The next step entails looking at future job potential factors, Albert said. These include employee-career interests, acquisition of specific job experiences and development of new skills. Finally, in order to guide pay decisions, companies consider non-performance data, including current pay levels compared to the market, previous pay increases and perceived retention risk.
"What's key to remember is that in addition to employee performance, other things influence compensation," Albert said via email. "While performance evaluations should influence pay decisions, they shouldn't determine them."
Know what competitors pay.
Even if a company's pay is competitive, it will have trouble attracting and retaining talent if its competitors are willing to pay more. By keeping an eye on how well competitors pay their staff, employers can determine whether or not they themselves need to start paying their team more.

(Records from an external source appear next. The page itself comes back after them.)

theorem State.charge_inv {s : State} {tr : Tier} {p n : Nat} (hInv : s.Inv) : (State.charge s tr p n).Inv := by
  unfold State.charge
  with_reducible exact State.setTier_inv (by assumption)

theorem State.admitTier_inv {s : State} {tr : Tier} {p n : Nat} (hInv : s.Inv) : (State.admitTier s tr p n).1.Inv := by
  unfold State.admitTier
  with_reducible exact State.charge_inv (by assumption)

theorem State.admitOp_inv {s : State} {tr : Tier} {o : OpenOp} (hInv : s.Inv) : (State.admitOp s tr o).1.Inv := by
  unfold State.admitOp
  with_reducible refine foldl_inv_fst (fun _ _ _ => ?_) ?_
  simp only
  split
  with_reducible assumption
  with_reducible exact State.admitTier_inv (by assumption)
  with_reducible assumption

theorem State.admitOps_inv {s : State} {tr : Tier} {p : Nat} (hInv : s.Inv) : (State.admitOps s tr p).Inv := by
  unfold State.admitOps
  simp only
  split
  with_reducible assumption
  with_reducible refine foldl_inv (fun _ _ _ => ?_) ?_
  with_reducible apply State.setQueue_inv
  with_reducible refine foldl_inv_fst (fun _ _ _ => ?_) ?_
  split
  with_reducible assumption
  with_reducible exact State.admitOp_inv (by assumption)
  with_reducible assumption
  with_reducible assumption

theorem State.tierRequest_inv {s : State} {tr : Tier} {w : Waiting} (hInv : s.Inv) : (State.tierRequest s tr w).Inv := by
  unfold State.tierRequest
  repeat' first
    | with_reducible assumption
    | with_reducible apply State.keep_inv
    | with_reducible apply State.charge_inv
    | with_reducible apply State.perform_inv
    | with_reducible intro _
    | with_reducible refine ite_inv ?_ ?_
    | dsimp only
    | (simp only [inv_mk]; with_reducible apply canon_of)
    | split

theorem State.arrive_inv {s : State} {tr : Tier} {id : Nat} {errs : List SymErr} (hInv : s.Inv) : (State.arrive s tr id errs).Inv := by
  unfold State.arrive
  repeat' first
    | with_reducible assumption
    | with_reducible apply State.settleTier_inv
    | with_reducible apply State.setTier_inv
    | with_reducible intro _
    | with_reducible refine ite_inv ?_ ?_
    | dsimp only
    | (simp only [inv_mk]; with_reducible apply canon_of)
    | split

theorem State.atSlices_inv {s : State} {w : Waiting} (hInv : s.Inv) : (State.atSlices s w).Inv := by
  unfold State.atSlices
  repeat' first
    | with_reducible assumption
    | with_reducible apply State.inOrder_inv
    | with_reducible refine foldl_inv (fun _ _ _ => ?_) ?_
    | with_reducible refine foldl_inv_fst (fun _ _ _ => ?_) ?_
    | with_reducible intro _
    | dsimp only
    | (simp only [inv_mk]; with_reducible apply canon_of)
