-- ==== Sys2Proof/Laws/InvQueue.lean ====
section
/-! SUPPORT. The invariant of State through queues and the macro-op frame: every operation and every command of these files keeps it. -/

namespace Sys2Proof.Machine

theorem State.storeIfMem_inv {s : State} {a : Nat} {bs : List Byte} (hInv : s.Inv) : (State.storeIfMem s a bs).Inv := by
  unfold State.storeIfMem
  split
  with_reducible exact State.store_inv (by assumption)
  with_reducible assumption

theorem State.writeStatusLine_inv {s : State} {e q : Nat} (hInv : s.Inv) : (State.writeStatusLine s e q).Inv := by
  unfold State.writeStatusLine
  with_reducible exact State.storeIfMem_inv (State.setQueue_inv (by assumption))

theorem State.settle_inv {s : State} {e q : Nat} {before : QState} (hInv : s.Inv) : (State.settle s e q before).Inv := by
  unfold State.settle
  simp only
  split
  split
  split
  split
  split
  with_reducible apply State.writeStatusLine_inv
  split
  with_reducible exact State.event_inv (State.setQueue_inv (by assumption))
  with_reducible exact State.setQueue_inv (by assumption)
  split
  with_reducible exact State.event_inv (State.setQueue_inv (by assumption))
  with_reducible exact State.setQueue_inv (by assumption)
  split
  with_reducible apply State.writeStatusLine_inv
  split
  with_reducible exact State.event_inv (State.setQueue_inv (by assumption))
  with_reducible exact State.setQueue_inv (by assumption)
  split
  with_reducible exact State.event_inv (State.setQueue_inv (by assumption))
  with_reducible exact State.setQueue_inv (by assumption)
  split
  split
  with_reducible apply State.writeStatusLine_inv
  split
  with_reducible exact State.event_inv (State.setQueue_inv (by assumption))
  with_reducible exact State.setQueue_inv (by assumption)
  split
  with_reducible exact State.event_inv (State.setQueue_inv (by assumption))
  with_reducible exact State.setQueue_inv (by assumption)
  split
  with_reducible apply State.writeStatusLine_inv
  split
  with_reducible exact State.event_inv (State.setQueue_inv (by assumption))
  with_reducible exact State.setQueue_inv (by assumption)
  split
  with_reducible exact State.event_inv (State.setQueue_inv (by assumption))
  with_reducible exact State.setQueue_inv (by assumption)
  split
  split
  with_reducible apply State.writeStatusLine_inv
  split
  with_reducible exact State.event_inv (State.setQueue_inv (by assumption))
  with_reducible exact State.setQueue_inv (by assumption)
  split
  with_reducible exact State.event_inv (State.setQueue_inv (by assumption))
  with_reducible exact State.setQueue_inv (by assumption)
  split
  with_reducible apply State.writeStatusLine_inv
  split
  with_reducible exact State.event_inv (State.setQueue_inv (by assumption))
  with_reducible exact State.setQueue_inv (by assumption)
  split
  with_reducible exact State.event_inv (State.setQueue_inv (by assumption))
  with_reducible exact State.setQueue_inv (by assumption)
  split
  split
  split
  split
  with_reducible apply State.writeStatusLine_inv
  split
  with_reducible exact State.event_inv (State.setQueue_inv (by assumption))
  with_reducible exact State.setQueue_inv (by assumption)
  split
  with_reducible exact State.event_inv (State.setQueue_inv (by assumption))
  with_reducible exact State.setQueue_inv (by assumption)
  split
  with_reducible apply State.writeStatusLine_inv
  split
  with_reducible exact State.event_inv (State.setQueue_inv (by assumption))
  with_reducible exact State.setQueue_inv (by assumption)
  split
  with_reducible exact State.event_inv (State.setQueue_inv (by assumption))
  with_reducible exact State.setQueue_inv (by assumption)
  split
  split
  with_reducible apply State.writeStatusLine_inv
  split
  with_reducible exact State.event_inv (State.setQueue_inv (by assumption))
  with_reducible exact State.setQueue_inv (by assumption)
  split
  with_reducible exact State.event_inv (State.setQueue_inv (by assumption))
  with_reducible exact State.setQueue_inv (by assumption)
  split
  with_reducible apply State.writeStatusLine_inv
  split
  with_reducible exact State.event_inv (State.setQueue_inv (by assumption))
  with_reducible exact State.setQueue_inv (by assumption)
  split
  with_reducible exact State.event_inv (State.setQueue_inv (by assumption))
  with_reducible exact State.setQueue_inv (by assumption)
  split
  split
  with_reducible apply State.writeStatusLine_inv
  split
  with_reducible exact State.event_inv (State.setQueue_inv (by assumption))
  with_reducible exact State.setQueue_inv (by assumption)
  split
  with_reducible exact State.event_inv (State.setQueue_inv (by assumption))
  with_reducible exact State.setQueue_inv (by assumption)
  split
  with_reducible apply State.writeStatusLine_inv
  split
  with_reducible exact State.event_inv (State.setQueue_inv (by assumption))
  with_reducible exact State.setQueue_inv (by assumption)
  split
  with_reducible exact State.event_inv (State.setQueue_inv (by assumption))
  with_reducible exact State.setQueue_inv (by assumption)
  simp only
  split
  split
  split
  split
  with_reducible apply State.writeStatusLine_inv
  split
  with_reducible exact State.event_inv (State.setQueue_inv (by assumption))
  with_reducible exact State.setQueue_inv (by assumption)
  split
  with_reducible exact State.event_inv (State.setQueue_inv (by assumption))
  with_reducible exact State.setQueue_inv (by assumption)
  split
  with_reducible apply State.writeStatusLine_inv
  split
  with_reducible exact State.event_inv (State.setQueue_inv (by assumption))
  with_reducible exact State.setQueue_inv (by assumption)
  split
  with_reducible exact State.event_inv (State.setQueue_inv (by assumption))
  with_reducible exact State.setQueue_inv (by assumption)
  split
  split
  with_reducible apply State.writeStatusLine_inv
  split
  with_reducible exact State.event_inv (State.setQueue_inv (by assumption))
  with_reducible exact State.setQueue_inv (by assumption)
  split
  with_reducible exact State.event_inv (State.setQueue_inv (by assumption))
  with_reducible exact State.setQueue_inv (by assumption)
  split
  with_reducible apply State.writeStatusLine_inv
  split
  with_reducible exact State.event_inv (State.setQueue_inv (by assumption))
  with_reducible exact State.setQueue_inv (by assumption)
  split
  with_reducible exact State.event_inv (State.setQueue_inv (by assumption))
  with_reducible exact State.setQueue_inv (by assumption)
  split
  split
  with_reducible apply State.writeStatusLine_inv
  split
  with_reducible exact State.event_inv (State.setQueue_inv (by assumption))
  with_reducible exact State.setQueue_inv (by assumption)
  split
  with_reducible exact State.event_inv (State.setQueue_inv (by assumption))
  with_reducible exact State.setQueue_inv (by assumption)
  split
  with_reducible apply State.writeStatusLine_inv
  split
  with_reducible exact State.event_inv (State.setQueue_inv (by assumption))
  with_reducible exact State.setQueue_inv (by assumption)
  split
  with_reducible exact State.event_inv (State.setQueue_inv (by assumption))
  with_reducible exact State.setQueue_inv (by assumption)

As the vice president of human resources at Segment, an analytics API and customer-data platform in San Francisco, Adriana Roche said she saw the importance of understanding competition. "We were looking at an employee and at the market data," Roche said via email. "We saw that they were within the band, but when we tried to hire their peers from companies we admired, we saw a need to increase those bands.
"It wasn't fair to hire someone off the street at a higher band and not give our current employee an adjustment."
Offer other forms of compensation.
Money isn't the only thing that can show employees their work is valued. Amit Yoran, CEO of Tenable, a cyber risk-management company in Columbia, Md., put it simply: Compensation comes in many flavors.
"It's not just salary, 401(k), medical/dental and equity," he said in an email. "All of those things are great, but they're table stakes. In the modern business environment, where technology and best practices evolve at crazy-fast speeds, you need to invest in continuing education for your people."
Along these lines, his company provides a professional development program to its entire staff. Employees have the ability to select seminars, conferences and certifications that will help them continue to move their careers forward. "This program is above and beyond the standard tuition reimbursement program," Yoran explained.
So, implement continuing education at your company. And don't forget to include benefits and opportunities that employees find valuable. They will help flesh out your company's total compensation package.
Help employees set goals.
Employees thrive when they earn recognition for their work. Platforms like FlexAwards help employers personalize digital recognitions and rewards in an instant, so employees feel noticed right away.
The problem is knowing which employees are most deserving of rewards like raises and bonuses, and why. This is where goals come in.
Goals play a crucial role in the employer-employee relationship. If everyone is on the same page about what goals an employee is working toward, it's very clear what "going above and beyond" looks like.
Fred Stevens-Smith, CEO of Rainforest, a QA testing service for web and mobile applications in San Francisco, said his company highlights the value of goal setting. "With regards to the role, it's absolutely crucial that every single employee at your company have a professional goal to hit that's attainable within the next 12 to 18 months," Stevens-Smith said via email.
Related: How to Incorporate This One Employee Perk to Improve Your Business
"Whether that goal is framed in terms of a particular title or for responsibilities or performance, having a clearly defined and mutually agreed upon goal is key," he wrote. "From there, it's a matter of coaching the employee toward the goal and rewarding them with the title or responsibilities when they hit the goal."
So, the overall goal, then, becomes simple: When employers help lay out objectives, the only thing employees have to do is focus on achieving them.